Mavacamten, a First-in-Class Cardiac Myosin Inhibitor for Obstructive Hypertrophic Cardiomyopathy.

Abstract

To assess mavacamten's role in hypertrophic cardiomyopathy treatment. In addition to clinical guidelines, package inserts, and general reviews, we searched PubMed using the term mavacamten from inception to June 11, 2022. English language studies describing mavacamten's mechanism of action, pharmacokinetics, drug interactions, clinical and economic outcomes, and adverse events. Mavacamten reduces left ventricular outflow obstruction and New York Heart Association functional class while improving Kansas City Cardiomyopathy Questionnaire-Clinical Summary Scores in patients with obstructive hypertrophic cardiomyopathy. With an acquisition cost of $245.20 per capsule, it would cost $1.2 million for every additional quality-adjusted life year. In those with unobstructive hypertrophic cardiomyopathy, there were improvements in N-terminal probrain natriuretic peptide and high-sensitivity cardiac troponin biochemical markers. Mavacamten is a substrate for CYP2C19 and CYP3A4, and a CYP enzyme inducer.
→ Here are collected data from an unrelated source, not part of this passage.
theorem sharesCell_congr {s t : State} (h : t.routes = s.routes) (a b : Word) :
    sharesCell t a b = sharesCell s a b := by simp only [sharesCell, placeOf_congr h]

@[simp] theorem sharesCell_memWrite (c a b : Word) (v : Byte) (s : State) :
    sharesCell (memWrite c v s) a b = sharesCell s a b := rfl

@[simp] theorem isDevice_afterRead (a b : Word) (s : State) :
    isDevice (afterRead a s) b = isDevice s b := rfl

@[simp] theorem isDevice_memWrite (a b : Word) (v : Byte) (s : State) :
    isDevice (memWrite a v s) b = isDevice s b := rfl

@[simp] theorem isDevice_advancePc (n b : Word) (s : State) :
    isDevice (advancePc n s) b = isDevice s b := rfl

@[simp] theorem placeOf_afterRead (a b : Word) (s : State) :
    placeOf (afterRead a s) b = placeOf s b := rfl

@[simp] theorem placeOf_memWrite (a b : Word) (v : Byte) (s : State) :
    placeOf (memWrite a v s) b = placeOf s b := rfl

@[simp] theorem placeOf_setSp (v : Byte) (b : Word) (s : State) :
    placeOf (setSp v s) b = placeOf s b := rfl

@[simp] theorem placeOf_push (v : Byte) (b : Word) (s : State) :
    placeOf (push v s) b = placeOf s b := rfl

/-- An address that leads to a cell is no device's. -/
theorem isDevice_of_cell {s : State} {a n : Word} {w : Bool} (h : placeOf s a = .cell n w) :
    isDevice s a = false := by rw [isDevice, h]; rfl

theorem isDevice_eq_true {s : State} {a : Word} : isDevice s a = true ↔ placeOf s a = .device := by
  simp [isDevice]

/-- An address with a described byte is no device's. -/
theorem isDevice_of_peek {s : State} {a : Word} {v : Byte} (h : peek s a = some v) :
    isDevice s a = false := by
  cases hp : placeOf s a with
  | cell n w => exact isDevice_of_cell hp
  | device => simp [peek, hp] at h

/-- Without routes every address is its own writable cell. -/
theorem placeOf_of_no_routes {s : State} (h : s.routes = []) (a : Word) :
    placeOf s a = .cell a true := by simp [placeOf, h]

/-! ### What a call leaves of the devices and the latch -/

theorem devicesAfter_of_not_device {c : BusCall} {s : State} (h : isDevice s c.addr = false) :
    devicesAfter c s = s.devices := by simp [devicesAfter, h]

theorem pendingAfter_of_not_device {c : BusCall} {s : State} (h : isDevice s c.addr = false) :
    pendingAfter c s = s.pending := by simp [pendingAfter, h]

/-- A read that reaches no device leaves its traces on the record alone. -/
theorem afterRead_of_not_device {a : Word} {s : State} (h : isDevice s a = false) :
    afterRead a s = { s with busLog := .read a :: s.busLog, busCalls := s.busCalls + 1 } := by
  simp only [afterRead, noteCall, devicesAfter_of_not_device (c := .read a) h,
    pendingAfter_of_not_device (c := .read a) h]

/-- A read that reaches the devices (R60): their state moves and the lines they assert are latched. -/
theorem afterRead_of_device {a : Word} {s : State} (h : placeOf s a = .device) :
    afterRead a s = { s with
      devices := (Config.bus.read s.devices a).2.1
      pending := s.pending.addAll (Config.bus.read s.devices a).2.2
      busLog := .read a :: s.busLog, busCalls := s.busCalls + 1 } := by
  simp [afterRead, noteCall, devicesAfter, pendingAfter, BusCall.addr, BusCall.act,
    isDevice_eq_true.2 h]
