-- ==== Sys2Proof/Tests/Slice0.lean ====
section
/-! SUPPORT. Tests of the model: words written out from table 3 of spec/30_encoding.md for every
constructor, one step each of the vectors of spec/95_test_vectors.md, and a witness for the hypotheses
of every statement. The expected results are the spec's. -/

namespace Sys2Proof.Tests

open Sys2Proof.Machine Sys2Proof.Safety

/-! ### Well-formedness -/

/-- The one check: the row of undefined bytes may carry no documented byte (R99). -/
theorem test_wf_refuses_a_documented_byte : (Instr.undefinedHalt 0xEA).wf = false := by decide

theorem test_wf_accepts :
    (Instr.undefinedHalt 0x02).wf = true ∧ (Instr.undefinedHalt 0xFF).wf = true ∧
    (Instr.ldaAbsX 0xFFFF).wf = true ∧ Instr.brk.wf = true := by decide

/-! ### Decoding, bit by bit from table 3; operand bytes `0x5A`, operand words `0x1234` -/

/-- Whether bytes decode to an instruction with nothing left over. -/
def readsAs (bs : List Byte) (i : Instr) : Bool := decide (decode bs = .ok i [])

theorem test_decode_loads_stores_1 :
    (readsAs [0b10100001, 0x5A] (.ldaXInd 0x5A) &&
    readsAs [0b10100101, 0x5A] (.ldaZpg 0x5A) &&
    readsAs [0b10101001, 0x5A] (.ldaImm 0x5A) &&
    readsAs [0b10101101, 0x34, 0x12] (.ldaAbs 0x1234) &&
    readsAs [0b10110001, 0x5A] (.ldaIndY 0x5A) &&
    readsAs [0b10110101, 0x5A] (.ldaZpgX 0x5A) &&
    readsAs [0b10111001, 0x34, 0x12] (.ldaAbsY 0x1234) &&
    readsAs [0b10111101, 0x34, 0x12] (.ldaAbsX 0x1234) &&
    readsAs [0b10100010, 0x5A] (.ldxImm 0x5A) &&
    readsAs [0b10100110, 0x5A] (.ldxZpg 0x5A) &&
    readsAs [0b10101110, 0x34, 0x12] (.ldxAbs 0x1234) &&
    readsAs [0b10110110, 0x5A] (.ldxZpgY 0x5A) &&
    readsAs [0b10111110, 0x34, 0x12] (.ldxAbsY 0x1234) &&
    readsAs [0b10100000, 0x5A] (.ldyImm 0x5A) &&
    readsAs [0b10100100, 0x5A] (.ldyZpg 0x5A) &&
    readsAs [0b10101100, 0x34, 0x12] (.ldyAbs 0x1234)) = true := by decide

theorem test_decode_loads_stores_2 :
    (readsAs [0b10110100, 0x5A] (.ldyZpgX 0x5A) &&
    readsAs [0b10111100, 0x34, 0x12] (.ldyAbsX 0x1234) &&
    readsAs [0b10000001, 0x5A] (.staXInd 0x5A) &&
    readsAs [0b10000101, 0x5A] (.staZpg 0x5A) &&
    readsAs [0b10001101, 0x34, 0x12] (.staAbs 0x1234) &&
    readsAs [0b10010001, 0x5A] (.staIndY 0x5A) &&
    readsAs [0b10010101, 0x5A] (.staZpgX 0x5A) &&
    readsAs [0b10011001, 0x34, 0x12] (.staAbsY 0x1234) &&
    readsAs [0b10011101, 0x34, 0x12] (.staAbsX 0x1234) &&
    readsAs [0b10000110, 0x5A] (.stxZpg 0x5A) &&
    readsAs [0b10001110, 0x34, 0x12] (.stxAbs 0x1234) &&
    readsAs [0b10010110, 0x5A] (.stxZpgY 0x5A) &&
    readsAs [0b10000100, 0x5A] (.styZpg 0x5A) &&
    readsAs [0b10001100, 0x34, 0x12] (.styAbs 0x1234) &&
    readsAs [0b10010100, 0x5A] (.styZpgX 0x5A)) = true := by decide

theorem test_decode_transfers_stack :
    (readsAs [0b10101010] .tax &&
    readsAs [0b10101000] .tay &&
    readsAs [0b10001010] .txa &&
    readsAs [0b10011000] .tya &&
    readsAs [0b10111010] .tsx &&
    readsAs [0b10011010] .txs &&
    readsAs [0b01001000] .pha &&
    readsAs [0b01101000] .pla &&
    readsAs [0b00001000] .php &&
    readsAs [0b00101000] .plp) = true := by decide
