-- ==== Sys2Proof/Laws/Turns.lean ====
section
/-! SUPPORT. What an enabled agent's turn answers, and that the other turns hold; the turn a schedule gives. -/

namespace Sys2Proof.Machine

/-- The next turn laid down is taken. -/
theorem step_of_turns {s : State} {a : Turn} {ts : List Turn} (h : s.turns = a :: ts) :
    step s = takeTurn a { s with turns := ts } := by
  simp only [step, popTurn, h]

/-- The same, as what the step can do. -/
theorem step_moved_of_turns {s t : State} {a : Turn} {ts : List Turn} (h : s.turns = a :: ts) (e : step s = .next t) :
    Moved { s with turns := ts } a t := takeTurn_moved (by rw [← step_of_turns h]; exact e)

/-- R29, R58: every bus request the FSM issues is a row of the table. -/
theorem decode_reqOf {st : FsmState} {op : BitVec 3} {arg : Byte} {ack : Bool}
    (h : reqOf st = some (.bus op arg ack)) : ∃ i, decode (.busop (busopWord op arg ack)) = .ok i := by
  cases st <;> simp only [reqOf, reqStart, reqStop, reqAddrW, reqAddrR, reqWrite, reqRead, Option.some.injEq,
    Request.bus.injEq, reduceCtorEq] at h <;> obtain ⟨rfl, rfl, rfl⟩ := h <;> simp [decode, decodeBusop]

/-- R84: the BUS agent completes a request the FSM has issued. -/
theorem busTurn_issued {s : State} {st : FsmState} {op : BitVec 3} {arg : Byte} {ack : Bool}
    (h : reqOf st = some (.bus op arg ack)) (hr : s.req = some (.bus op arg ack)) (hc : s.cpl = none) (hh : s.busHung = false) :
    busTurn s = .next (if op = 5#3 then complete (.bus op arg ack) (drawByte s).1 (drawByte s).2
      else complete (.bus op arg ack) 0#8 s) := by
  obtain ⟨i, hi⟩ := decode_reqOf h
  have ha : awaits (.bus op arg ack) s := ⟨hr, hc⟩
  simp only [busTurn, hh, Bool.false_eq_true, if_false, hr, hc, runFetched, Request.datum, hi]
  rw [exec_of_busop s hi, completeRead_of_awaits ha, completePlain_of_awaits ha]

/-- R85: the TMR agent completes a delay. -/
theorem tmrTurn_issued {s : State} {n : BitVec 17} (hr : s.req = some (.delay n)) (hc : s.cpl = none)
    (hh : s.tmrHung = false) :
    tmrTurn s = .next (complete (.delay n) 0#8 s) := by
  simp only [tmrTurn, hh, Bool.false_eq_true, if_false, hr, hc, runFetched, Request.datum, decode, exec, execDelay, completePlain_of_awaits ⟨hr, hc⟩]

/-- R86: a hung provider's turn changes nothing. -/
theorem busTurn_hung {s : State} (hh : s.busHung = true) : busTurn s = .next s := if_pos hh

theorem tmrTurn_hung {s : State} (hh : s.tmrHung = true) : tmrTurn s = .next s := if_pos hh

/-- R80: in a request state the FSM consumes a completion. -/
theorem fsmTurn_consumes {s : State} {r : Request} {d : Byte} (h : reqOf s.state = some r) (hc : s.cpl = some d) :
    fsmTurn s = .next (fsmReqStep d s) := by
  unfold fsmTurn
  split <;> simp_all [reqOf]

/-- R80: in a request state without a completion the FSM holds. -/
theorem fsmTurn_waits {s : State} {r : Request} (h : reqOf s.state = some r) (hc : s.cpl = none) :
    fsmTurn s = .next s := by
  unfold fsmTurn
  split <;> simp_all [reqOf]

/-- The history's requests, read in two parts. -/
theorem issues_append (a b : List Event) : issues (a ++ b) = issues a ++ issues b := by
  induction a with
  | nil => rfl
  | cons e es ih => cases e <;> simp [issues, ih]

end Sys2Proof.Machine
end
Patients with obstructive hypertrophic cardiomyopathy and an ejection fraction ≥55% have a new option if they remain symptomatic despite maximally tolerated β-blocker or non-dihydropyridine calcium channel blocker therapy. It is an alternative to disopyramide therapy, which has poor patient tolerance, or septal reduction therapies, which are invasive. However, mavacamten is not cost-effective and its role in nonobstructive hypertrophic cardiomyopathy is not well established. Mavacamten is a new option for patients with refractory obstructive hypertrophic cardiomyopathy and an ejection fraction ≥55% but its pricing makes therapy not cost-effective. Final health outcomes are not fully elucidated and additional studies are needed to determine long-term effects.